In the post-reality-TV age (the welcome demise of Big Brother surely heralding a shift away from drably manipulative shows that line up idiots-with-issues for puerile pot-shots) it’s always good to re-acquaint yourself with a film that, well over a quarter of a century ago, had a wry, hilarious, disturbing look at a floundering, intensely and talentlessly warped wannabe.

De Niro’s Rupert Pupkin ‘Often mis-spelt and mispronounced!’ is a besuited delusional that spends his time either daydreaming about airbrushing his disastrously limp existence (memorably getting a fantasy apology from his ex-headmaster on live television: ‘We thought you’d never amount to a hill of beans. Well, you were right, Rupert. And we were wrong.’), talking to cardboard versions of Liza Minelli or Jerry Lewis or over-zealously pursuing the latter for a spot on his show and a leg-up as a stand-up. He helps Lewis, hassled amidst the throng outside the studio exit, get into his waiting limo and temporarily rids him of the rabid attentions of Sandra Bernhard’s unhinged stalker.

We then squirm as Pupkin haltingly attempts a kind of ingratiate/persuade number on Lewis’s Jerry Langford in order to catch an unlikely break. Langford fobs Pupkin off (eventually) with a breezily dismissive invitation to call his office, which is totally misconstrued and leads to increasingly ridiculous invasions into Langford’s life, including painfully obstinate loiterings in Langford's office foyer as various minions humour and ultimately tire off his relentless avidity, and a somehow charming, idiotic wooing of local cheerleader turned bartender. His mounting desperation culminates in the doofus kidnapping (initially laughed-off as a hoax) of Langford and those 10 minutes of fame that lead to worldwide fame and money-toting clamour for ‘the new king of comedy’...

As a commentary on self-obsessed, vapid no-marks hellbent on fame, it’s non-pareil. There’s no judgemental guff or carefully laid out descent into any kind of morality lesson – we leave Pupkin on (imaginary?) stage, lapping up applause, milking adulation, in his element. He’s talentless, but he’s where he needs to be: in peoples’ faces. For everyone out there that’s looked into the dead, lovestarved doll eyes of whoever is currently out front in the reality-goon jostle, here is recognition. The lights are on, but the only people home are cardboard cut-outs and imaginary acolytes.

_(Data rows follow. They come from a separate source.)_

/-- Shared galleys of a cluster in round-robin order after the last one served. -/
def State.served (s : State) (ck cl p : Nat) : List Nat :=
  let l := (s.forme (ck / 64)).galleys.filterMap fun e =>
    if e.1 < 256 ∧ e.2.kind = 1 ∧ e.2.serve.getLsbD cl then some e.1 else none
  let last := (s.cluster ck).lastServed.get 256 p
  l.filter (fun g => decide (last < g)) ++ l.filter (fun g => decide (g ≤ last))
/-- The contexts of a cluster in the order of R312, as tile key and context. -/
def clusterCtxs (ck : Nat) : List (Nat × Nat) :=
  let o := ck / 4096
  let f := ck / 64 % 64
  let cl := ck % 64
  (List.range 64).map fun n =>
    let i := n / 4
    (tileKey o (f * 1024 + (cl / 8 * 4 + i / 4) * 32 + cl % 8 * 4 + i % 4), n % 4)
/-- What a context considers: (tile, context, priority, galley), in order. -/
def State.considers (s : State) (ck : Nat) (kc : Nat × Nat) : List (Nat × Nat × Nat × Nat) :=
  let (k, c) := kc
  let f := s.forme (ck / 64)
  if (s.ctx k c).c.run != .idle || (s.ctx k c).c.barred || (s.tile k).fenced || ((s.owner (ck / 4096)).ckmode && decide (16 ≤ rowOf k)) then []
  else
    let own := 256 + 4 * (rowOf k * 32 + colOf k) + c
    let has (p g : Nat) : Bool := (f.galleys.get .reset g).fifo.get [] p != []
    if (f.galleys.get .reset own).waiting ≠ 0 then
      ((List.range 4).filter fun p => has p own).map fun p => (k, c, p, own)
    else
      ((List.range 4).map fun p => ((s.served ck (ck % 64) p).filter fun g => has p g).map fun g => (k, c, p, g)).flatten
/-- The first admissible head is popped; an unreadable one is reported once. -/
def State.popScan : List (Nat × Nat × Nat × Nat) → State → State
  | [], s => s
  | (k, c, p, g) :: r, s =>
    let q := s.galley (ownerOf k) (formeOf k) g
    if q.stuck.contains p then State.popScan r s
    else match q.fifo.get [] p with
      | [] => State.popScan r s
      | e :: _ =>
        match s.headFor k c g q e with
        | .held => State.popScan r s
        | .poor => State.popScan r (s.countCluster (clusterKey k) 0x0102)
        | .unreadable a =>
          State.popScan r ((s.updGalley (ownerOf k) (formeOf k) g fun w => { w with stuck := w.stuck ++ [p] }).ctlPost
            (ownerOf k) (formeOf k) g 0x05 a.toNat (s.ctlDetail (ownerOf k) a.toNat false))
        | .broken sl cause off => s.popBroken k c g p e sl cause off
        | .fits sl en i l => s.popFits k c g p e sl en i l

/-- SLUG_POP: one cluster makes at most one pop. -/
def execSlugPop (cluster : Nat) (s : State) : Out :=
  let f := s.forme (cluster / 64)
  if s.boot || s.sinceTurn || f.held || (s.cluster cluster).lev == 3 ||
      !(s.owner (cluster / 4096)).live then .next s
  else .next (s.popScan ((clusterCtxs cluster).map (s.considers cluster)).flatten)

/-! ### Pre-emption (R316, R336) -/

/-- A slug of equal or higher priority waits in a galley that the context serves. -/
def State.waitsFor (s : State) (k c prio : Nat) : Bool :=
  let f := s.forme (formeKey k)
  let own := 256 + 4 * (rowOf k * 32 + colOf k) + c
  f.galleys.any fun e =>
    (e.1 == own || (decide (e.1 < 256) && e.2.kind == 1 && e.2.serve.getLsbD (clusterIn k))) &&
    (List.range (prio + 1)).any fun p => e.2.fifo.get [] p != []

/-- A thread is running: neither stopped nor at its end. -/
def Run.isRunning : Run → Bool
  | .ready => true
  | .waiting => true
  | _ => false
/-- Every tile of a thread stops for a save. -/
def State.stopAll (s : State) (k c : Nat) : State := (s.teamTiles k c).foldl (fun s t => s.updCtx t c (·.stopForSave s.gtime)) s
/-- Every context of a thread runs: none is stopped or at its end (R322). -/
def State.teamRunning (s : State) (k c : Nat) : Bool := (s.teamTiles k c).all fun t => (s.ctx t c).c.run.isRunning
def State.allSaveReady (s : State) (k c : Nat) : Bool := (s.teamTiles k c).all fun t => s.saveReady t c

/-- The images of a thread's tiles at frame + 12,288 × member; a pair saves one. -/
def State.saveImages (c : Nat) (frame : Nat) : List Nat → State → Except SpanStop State
  | [], s => .ok s
  | t :: r, s =>
    if s.silent t then State.saveImages c frame r s
    else
      let j := match (s.ctx t c).c.gang with | some g => g.member | none => 0
      match State.spanPieces t (s.ctx t c).c.level true 2 (frame + 12288 * j) 12288 s with
      | .error e => .error e
      | .ok (l, s1) => State.saveImages c frame r (s1.saveAt t c l)
/-- A stopped thread goes on as if it had not been stopped. -/
def State.carryOn (s : State) (t c : Nat) : State :=
  s.updCtx t c fun x =>
    { x with c := { x.c with
        saving := false, runFrom := match x.c.runFrom with | some f => some f | none => s.clock,
        run := match x.c.phase with | .armed _ => .waiting | _ => .ready,
        waitOn := match x.c.phase with | .armed _ => .answer | _ => .nothing } }
/-- The stopped thread is saved, leaves its contexts and is put at the head of its FIFO with the resume mark. A save that
cannot write the frame is abandoned, and cause 0x05 is posted for the frame's address; one to a page under migration waits. -/
def State.requeue (s : State) (k c : Nat) : State :=
  match (s.ctx k c).c.slug with
  | none => s
  | some g =>
    let l := s.teamTiles k c
    match s.saveImages c g.frame.toNat l with
    | .error (.hold _) => s
    | .error (.fault a fx) =>
      let s := l.foldl (fun s t => s.carryOn t c) (fx s)
      let r := s.faultRec k c (s.ctx k c).r.pc 0 0 { cause := 0x05, address := g.frame, detail := if a.cause = 0x05 then a.detail else 0 }
      s.post (s.serviceBox k) { body := r.message (s.ltileRead k), src := k, ctx := c, after := s.nextId }
    | .ok s1 =>
      let s2 := l.foldl (fun s t => s.park t c) s1
      let s3 := s2.unreserve k g
      let q := s3.galley (ownerOf k) g.forme g.galley
      let e : Entry := { addr := g.addr, resume := true, slot := q.place, mark := none }
      (s3.updGalley (ownerOf k) g.forme g.galley fun q => { q with fifo := q.fifo.set g.prio (e :: q.fifo.get [] g.prio) }).ringWrite
        (ownerOf k) q e

/-- SLICE_EXPIRY: past its slice, with such a slug waiting, the thread is stopped; once nothing of it is in flight it is
saved and requeued. The FIN that has issued wins. -/
def execSliceExpiry (tile ctx : Nat) (s : State) : Out :=
  let x := s.ctx tile ctx
  if s.sinceTurn || !s.accounts tile ctx then .next s
  else if x.c.saving then (if s.allSaveReady tile ctx then .next (s.requeue tile ctx) else .next s)
  else match x.c.slug with
    | some g =>
      if s.teamRunning tile ctx && decide (0 < g.slice) && decide (g.slice * 1000 < (s.runTime x).toNat) && s.waitsFor tile ctx g.prio
      then .next (s.stopAll tile ctx) else .next s
    | none => .next s

/-! ### The watchdog (R317) -/

/-- Watchdog time of a step of the galley a thread came from, in ns; a private galley takes galley 0's. -/
def State.wdogOf (s : State) (o f g step : Nat) : Nat :=
  ((s.forme (o * 64 + f)).wdog.get (if step = 2 then 100000 else 1000) ((if 256 ≤ g then 0 else g) * 4 + step)).toNat
def State.wdogNs (s : State) (k : Nat) (g : SlugInfo) (step : Nat) : Nat := 1000 * s.wdogOf (ownerOf k) g.forme g.galley step

/-- Step 1: run time has reached T1. -/
def execWatchdogT1 (tile ctx : Nat) (s : State) : Out :=
  let x := s.ctx tile ctx
  match x.c.slug with
  | some g =>
    let t1 := s.wdogNs tile g 1
    if t1 != 0 && !x.c.wd1 && s.teamRunning tile ctx && s.accounts tile ctx && decide (x.c.prior.toNat < t1) &&
       decide (t1 ≤ (x.c.prior + s.runTime x).toNat) then
      let s1 := s.updCtx tile ctx fun x => { x with c := { x.c with wd1 := true } }
      .next (if s.waitsFor tile ctx g.prio then s1.stopAll tile ctx else s1)
    else .next s
  | none => .next s

/-- A wait that is broken off: the context is taken from what it waits on. -/
def State.abandonWait (s : State) (k c : Nat) : State :=
  let me := partyOf k c
  let s := s.updTile k fun t => { t with waiters := t.waiters.filter fun w => !(w.ctx == c && w.who == .core) }
  { s with
    tiles := s.tiles.map (fun e => (e.1, { e.2 with barWait := e.2.barWait.filter fun w => w.ctx != some me })),
    clusters := s.clusters.map fun e =>
      (e.1, { e.2 with lines := e.2.lines.map fun l => (l.1, { l.2 with queue := l.2.queue.filter (· != me) }) }) }
/-- A context is at an instruction boundary: not inside an instruction, unless in a wait that nothing of its own ends. -/
def State.atBoundary (s : State) (k c : Nat) : Bool :=
  match (s.ctx k c).c.phase with
  | .armed id => s.flights.all fun f => !(f.src == k && f.ctx == c && f.id == id) || f.isLdS || s.barHeld f
  | p => !p.inside
/-- The watchdog kills a thread (R317): it issues nothing more, its pending faults are discarded, and ROUTINE_END makes the kill. -/
def State.condemn (s : State) (k c : Nat) : State :=
  let stop (x : Ctx) : Ctx := { x with c := { (s.block x).c with fault := none, held := [] } }
  ((s.teamTiles k c).foldl (fun s t => s.updCtx t c stop) s).updCtx k c fun x =>
    { x with c := { x.c with run := .ending, dying := some (s.wdTime x) } }
/-- The blocked time of a thread so far. -/
def State.blkTime (s : State) (x : Ctx) : BitVec 64 :=
  match x.c.blkFrom with | some f => x.c.blkAcc + (s.gtime - f) | none => x.c.blkAcc

/-- Step 2: watchdog time has reached T1 + T2, or a further T2 after a RESUME: a running thread is stopped as by a fault;
a thread blocked on a fault is killed, and 0x10 is posted as a report. -/
def execWatchdogT2 (tile ctx : Nat) (s : State) : Out :=
  let x := s.ctx tile ctx
  match x.c.slug with
  | some g =>
    let t2 := s.wdogNs tile g 2
    let due := match x.c.wdNext with | some v => v.toNat | none => s.wdogNs tile g 1 + t2
    let already := match x.c.fault with | some f => f.cause == 0x10 | none => false
    if t2 == 0 || already || x.c.dying.isSome || !s.accounts tile ctx || (x.c.prior + s.wdTime x).toNat < due then .next s
    else
      let pc := x.r.pc
      let r := s.faultRec tile ctx pc (((s.tile tile).icache.get none pc.toNat).getD 0) 0 { cause := 0x10, allow := allowResumeKill }
      let box := s.faultBox tile ctx
      if x.c.run == .blocked then
        .next ((s.condemn tile ctx).post box { body := r.message (s.ltileRead tile), src := tile, ctx := ctx, after := s.nextId })
      else if s.teamRunning tile ctx && (s.teamTiles tile ctx).all (fun t => s.atBoundary t ctx) then
        let s1 := ((s.teamTiles tile ctx).foldl (fun s t => s.abandonWait t ctx) s).takeRec tile ctx r
        .next (s1.updCtx tile ctx fun y => { y with c := { y.c with wdStop := some (s1.blkTime y) } })
      else .next s
  | none => .next s

/-- Whether every tile of a forme is fenced. -/
def State.formeFenced (s : State) (o f : Nat) : Bool := (List.range 1024).all fun i => (s.tile (tileKey o (f * 1024 + i))).fenced
/-- The contexts of a tile are killed, its engines stop, and nothing is delivered to it any more. -/
def State.fenceTile (s : State) (k : Nat) : State :=
  let s := (List.range 4).foldl (fun s c => s.killThread k c) s
  let s := s.updTile k fun t => { t with fenced := true }
  if s.formeFenced (ownerOf k) (formeOf k) then s.updForme (formeKey k) fun w => { w with lost := true } else s
/-- Step 3: no reply has been applied T3 after the stop of step 2, so the hardware kills the thread; and a kill that has not ended the
context T3 after it was made fences the tile, of which M hears. -/
def execWatchdogT3 (tile ctx : Nat) (s : State) : Out :=
  let x := s.ctx tile ctx
  match x.c.slug with
  | none => .next s
  | some g =>
    let t3 := s.wdogNs tile g 3
    match x.c.dying, x.c.wdStop with
    | some d, _ =>
      if t3 != 0 && decide (d.toNat + t3 ≤ (s.wdTime x).toNat) then
        let s1 := s.fenceTile tile
        .next { s1 with mEvents := s1.mEvents ++ [(2, tile)] }
      else .next s
    | none, some t => if x.c.run == .blocked && t3 != 0 && decide (t.toNat + t3 ≤ (s.blkTime x).toNat) then .next (s.condemn tile ctx) else .next s
    | none, none => .next s

end Sys2Proof.Machine
end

DeNiro is as good as it gets, and exhibits more range than most actors could ever dream of. He is by turns hilarious, empty, terrifying, gauche, bumbling, parasitical, endearing. He is absolutely magnificent. Lewis is brilliant and perfectly judged as a seen-it-all all-rounder in the twilight of his career, and Bernhard is plain scary. And the whole thing expertly occupies the scant netherworld between hilarious and nightmarish. As the man says, it’s better to be king for a day than schmuck for a lifetime. A line that must be imbued with a certain poignancy for the once-great testosterone-tornado star of this career highlight.